EEHV at the Dallas Zoo

  • Ajabu’s current EEHV case is the fifth time since 2021 that our teams have treated a Dallas Zoo elephant for this dangerous viral disease.

  • Unfortunately, this is the second time Ajabu has battled the virus. He became ill with the EEHV-3 in March 2021, and survived following aggressive treatment for the disease.

  • Later in 2021, and once earlier this year, elephants in the herd tested positive for an elevated EEHV viral load and were treated, but none ever showed significant symptoms of the virus.
  • Dallas Zoo’s veterinary and animal care team do ongoing behavioral training to establish trust with the elephant herd so the animals will voluntarily participate in their own care. This makes it possible for staff to watch for signs of EEHV and regularly draw blood for routine testing.  

  • We draw blood regularly, and as often as twice weekly for animals considered more susceptible, and then send blood samples to the National Elephant Herpesvirus Laboratory at the Smithsonian’s National Zoo in Washington, D.C. for ongoing testing.  

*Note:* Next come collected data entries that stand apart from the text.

/-- What the block sends out. -/
inductive Output where
  /-- A memory write on a host port, and whether it travels on the function's IDE stream (R398). -/
  | hostWrite (port fn addr : Nat) (bytes : List Byte) (ide : Bool)
  /-- An MSI-X message. -/
  | msix (port fn vector : Nat)
  /-- A frame of a Swarm link: an acknowledgement, a negative one, data, or a route vector. -/
  | swAck (port seq : Nat)
  | swNack (port seq : Nat)
  | swData (port seq : Nat) (head : SwHead) (cipher tag : List Byte)
  | swVector (port : Nat) (hops : List (Nat × Nat))
  /-- This device's side of an admission: device number, generation and signed report (R368). -/
  | swHello (port device gen : Nat) (report : List Byte)
  /-- A frame of the control channel of a port (R373). -/
  | swControl (port : Nat) (c : SwCtl)
  /-- An ARP reply on a lane. -/
  | arp (lane ipv4 mac : Nat)
  /-- An MMP message. -/
  | mmp (msg : List Byte)
  /-- PACKETRESEND_CMD for packets of a block. -/
  | packetResend (block first last : Nat)
  /-- GVSP packets of film-out: leader, payload and trailer. -/
  | gvspLeader (block pixel width height : Nat)
  | gvspPayload (block id : Nat) (bytes : List Byte)
  | gvspTrailer (block id : Nat)
  /-- An SPDM or TDISP answer. -/
  | spdm (port fn : Nat) (bytes : List Byte)
  /-- A level of an output pin, and the JTAG data register shifted out. -/
  | pin (p : Pin) (level : Bool)
  | tdo (bits : Nat)
  /-- A PMBus transaction with the regulator at an address, and an AVSBus frame on an interface for a rail select (R516, R517). -/
  | pmbus (address : Nat) (c : Pmbus)
  | avs (bus select : Nat) (c : Avs)
  /-- The completion of a host read through a BAR. -/
  | hostData (port fn : Nat) (bytes : List Byte)
deriving DecidableEq, Repr

/-- The whole block. `held` are the commands whose requests wait at a stack controller, oldest first (R306, R318). -/
structure State where
  pending : List Instr
  held : List Instr
  free : Nat
  tick : Nat
  part : Part
  cores : Sparse Core
  bases : Sparse Base
  meadows : Sparse Meadow
  heath : Heath
  pkg : Pkg
  hub : Hub
  sxt : Sexton
  qorf : Qorf
  swarm : Sparse SwLink
  trn : Trn
  pipes : Sparse Pipe
  power : Power
  bist : Bist
  jtag : Jtag
  /-- The boundary-scan register, a bit for each land in the order of log entry 50 (R526). -/
  bscan : BitVec 17
  ports : Sparse Port
  fns : Sparse HostFn
  out : List Output
deriving DecidableEq, Repr

/-- The reasons the block stops. -/
inductive Fault where
  /-- Raised by POWER_SAMPLE: a fixed rail outside its tolerance while PWR_GOOD is asserted, which a board
  must not let happen and of which the manual gives no outcome (R514). Safe: the machine stops where hardware may go on. -/
  | railBreach
deriving DecidableEq, Repr

/-- The reasons a command has no meaning. -/
inductive Refusal where
  /-- Raised by Dispatch for a command without a meaning. Safe: the machine stops where hardware goes on. -/
  | notModelled (mnemonic : String)
deriving DecidableEq, Repr

/-- What a command answers. -/
abbrev Out := Host.Outcome State Fault Refusal

/-- The block right after reset. -/
def State.reset : State :=
  { pending := [], held := [], free := 0, tick := 0, part := .m4l2, cores := [], bases := [], meadows := [], heath := Heath.zero,
    pkg := Pkg.zero, hub := Hub.zero, sxt := Sexton.zero, qorf := Qorf.zero, swarm := [],
    trn := Trn.zero, pipes := [], power := Power.zero, bist := Bist.zero, jtag := .idcode, bscan := 0, ports := [], fns := [], out := [] }

end Sys2Proof.Machine
end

  • Dallas is part of a multi-institutional research effort that has been underway for more than a decade to study the virus, identify the various strains, learn about transmission, develop and improve treatments, and create a vaccine.  
  • There is not enough research to confirm how EEHV is transmitted, but most viruses are normally spread from one individual to another. Viral shedding occurs when the virus comes out of latency (hiding); however, there is no simple way to detect if the virus is active without a blood test. What we do know is that every elephant – in the wild and in human care – probably carries one or more forms of herpesvirus. (Source: Smithsonian’s National Zoo & Conservation Biology Institute) 
  • For all elephants, having a herpesvirus is the norm, not the exception.


  • Like all mammals and humans, elephants carry a variety of different herpesviruses throughout their lives, and the majority of them may never cause illness, likely remaining latent (hidden). Some cause mild disease, while others cause severe illness or death.


  • Claims that zoos become “contaminated” once an animal becomes ill from EEHV are unfounded and based on a lack of understanding of how the viruses live within their hosts. Like many viruses, herpesviruses cannot live very long outside the body, so an EEHV outbreak in one individual does not “contaminate” a facility. (Source: Smithsonian’s National Zoo & Conservation Biology Institute) 
  • Humans and other animal species cannot contract or transmit the virus.